*** Opening SUPPLIED MATERIAL ***

@[simp] theorem State.holdPermit_keeps (s : State) (t : Nat) (f : Frame) :
    (s.holdPermit t f).pending = s.pending ∧ (s.holdPermit t f).resetHeld = s.resetHeld ∧
    (s.holdPermit t f).event = s.event ∧ (s.holdPermit t f).hnd = s.hnd ∧ (s.holdPermit t f).cls = s.cls ∧
    (s.holdPermit t f).unit = s.unit ∧ (s.holdPermit t f).console = s.console ∧ (s.holdPermit t f).tim = s.tim ∧
    (s.holdPermit t f).supervision = s.supervision ∧ (s.holdPermit t f).reg.notices = s.reg.notices ∧
    (s.holdPermit t f).trainNotice = s.trainNotice ∧ (s.holdPermit t f).reg.platforms = s.reg.platforms ∧
    (s.holdPermit t f).plat = s.plat ∧ (s.holdPermit t f).reg.outcomes = s.reg.outcomes ∧
    (s.holdPermit t f).reg.outcomeLoss = s.reg.outcomeLoss ∧ (s.holdPermit t f).pow = s.pow ∧
    (s.holdPermit t f).feeder = s.feeder ∧ (s.holdPermit t f).sect = s.sect ∧ (s.holdPermit t f).pool = s.pool ∧
    (s.holdPermit t f).inc = s.inc ∧ (s.holdPermit t f).kind = s.kind ∧ (s.holdPermit t f).incident = s.incident ∧
    (s.holdPermit t f).incNotice = s.incNotice ∧ (s.holdPermit t f).interlocked = s.interlocked ∧
    (s.holdPermit t f).fraction = s.fraction ∧ (s.holdPermit t f).platHeld = s.platHeld ∧
    (s.holdPermit t f).platHeadway = s.platHeadway ∧ (s.holdPermit t f).com = s.com ∧
    (s.holdPermit t f).station = s.station ∧ (s.holdPermit t f).template = s.template ∧
    (s.holdPermit t f).zone = s.zone ∧ (s.holdPermit t f).arming = s.arming ∧
    (s.holdPermit t f).consolePort = s.consolePort := by
  generalize ht : (s.holdPermit t f) = t
  unfold State.holdPermit at ht
  try dsimp only at ht
  (repeat' split at ht) <;> subst ht <;> simp

@[simp] theorem State.sendPermit_keeps (s : State) (t : Nat) (f : Frame) :
    (s.sendPermit t f).pending = s.pending ∧ (s.sendPermit t f).resetHeld = s.resetHeld ∧
    (s.sendPermit t f).event = s.event ∧ (s.sendPermit t f).hnd = s.hnd ∧ (s.sendPermit t f).cls = s.cls ∧
    (s.sendPermit t f).unit = s.unit ∧ (s.sendPermit t f).console = s.console ∧ (s.sendPermit t f).tim = s.tim ∧
    (s.sendPermit t f).supervision = s.supervision ∧ (s.sendPermit t f).reg.notices = s.reg.notices ∧
    (s.sendPermit t f).trainNotice = s.trainNotice ∧ (s.sendPermit t f).reg.platforms = s.reg.platforms ∧
    (s.sendPermit t f).plat = s.plat ∧ (s.sendPermit t f).reg.outcomes = s.reg.outcomes ∧
    (s.sendPermit t f).reg.outcomeLoss = s.reg.outcomeLoss ∧ (s.sendPermit t f).pow = s.pow ∧
    (s.sendPermit t f).feeder = s.feeder ∧ (s.sendPermit t f).sect = s.sect ∧ (s.sendPermit t f).pool = s.pool ∧
    (s.sendPermit t f).inc = s.inc ∧ (s.sendPermit t f).kind = s.kind ∧ (s.sendPermit t f).incident = s.incident ∧
    (s.sendPermit t f).incNotice = s.incNotice ∧ (s.sendPermit t f).interlocked = s.interlocked ∧
    (s.sendPermit t f).fraction = s.fraction ∧ (s.sendPermit t f).platHeld = s.platHeld ∧
    (s.sendPermit t f).platHeadway = s.platHeadway ∧ (s.sendPermit t f).com = s.com ∧
    (s.sendPermit t f).station = s.station ∧ (s.sendPermit t f).template = s.template ∧
    (s.sendPermit t f).zone = s.zone ∧ (s.sendPermit t f).arming = s.arming ∧
    (s.sendPermit t f).consolePort = s.consolePort := by
  generalize ht : (s.sendPermit t f) = t
  unfold State.sendPermit at ht
  try dsimp only at ht
  (repeat' split at ht) <;> subst ht <;> simp

@[simp] theorem State.sendOrder_keeps (s : State) (k : OrderKind) (i : Nat) :
    (s.sendOrder k i).pending = s.pending ∧ (s.sendOrder k i).resetHeld = s.resetHeld ∧
    (s.sendOrder k i).event = s.event ∧ (s.sendOrder k i).hnd = s.hnd ∧ (s.sendOrder k i).cls = s.cls ∧
    (s.sendOrder k i).unit = s.unit ∧ (s.sendOrder k i).console = s.console ∧ (s.sendOrder k i).tim = s.tim ∧
    (s.sendOrder k i).supervision = s.supervision ∧ (s.sendOrder k i).reg = s.reg ∧
    (s.sendOrder k i).slot = s.slot ∧ (s.sendOrder k i).trainNotice = s.trainNotice ∧
    (s.sendOrder k i).plat = s.plat ∧ (s.sendOrder k i).pow.sections = s.pow.sections ∧
    (s.sendOrder k i).sect = s.sect ∧ (s.sendOrder k i).pow.pool = s.pow.pool ∧ (s.sendOrder k i).pool = s.pool ∧
    (s.sendOrder k i).pow.demand0 = s.pow.demand0 ∧ (s.sendOrder k i).pow.demand1 = s.pow.demand1 ∧
    (s.sendOrder k i).pow.demand2 = s.pow.demand2 ∧ (s.sendOrder k i).pow.demand3 = s.pow.demand3 ∧
    (s.sendOrder k i).inc = s.inc ∧ (s.sendOrder k i).kind = s.kind ∧ (s.sendOrder k i).incident = s.incident ∧
    (s.sendOrder k i).incNotice = s.incNotice ∧ (s.sendOrder k i).interlocked = s.interlocked ∧
    (s.sendOrder k i).fraction = s.fraction ∧ (s.sendOrder k i).platHeld = s.platHeld ∧
    (s.sendOrder k i).platHeadway = s.platHeadway ∧ (s.sendOrder k i).com = s.com ∧
    (s.sendOrder k i).station = s.station ∧ (s.sendOrder k i).template = s.template ∧
    (s.sendOrder k i).zone = s.zone ∧ (s.sendOrder k i).arming = s.arming ∧
    (s.sendOrder k i).consolePort = s.consolePort := by
  generalize ht : (s.sendOrder k i) = t
  unfold State.sendOrder at ht
  try dsimp only at ht
  (repeat' split at ht) <;> subst ht <;> simp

*** Closing SUPPLIED MATERIAL ***

# [EXERCISE GOAL]
Would you copy out exactly the lines above that start at the one containing "(s.sendOrder k i).pending" and end at the one containing "(s.sendOrder k i).event", inclusive?

# [SOLUTION FOR THIS EXERCISE]
    (s.sendOrder k i).pending = s.pending ∧ (s.sendOrder k i).resetHeld = s.resetHeld ∧
    (s.sendOrder k i).event = s.event ∧ (s.sendOrder k i).hnd = s.hnd ∧ (s.sendOrder k i).cls = s.cls ∧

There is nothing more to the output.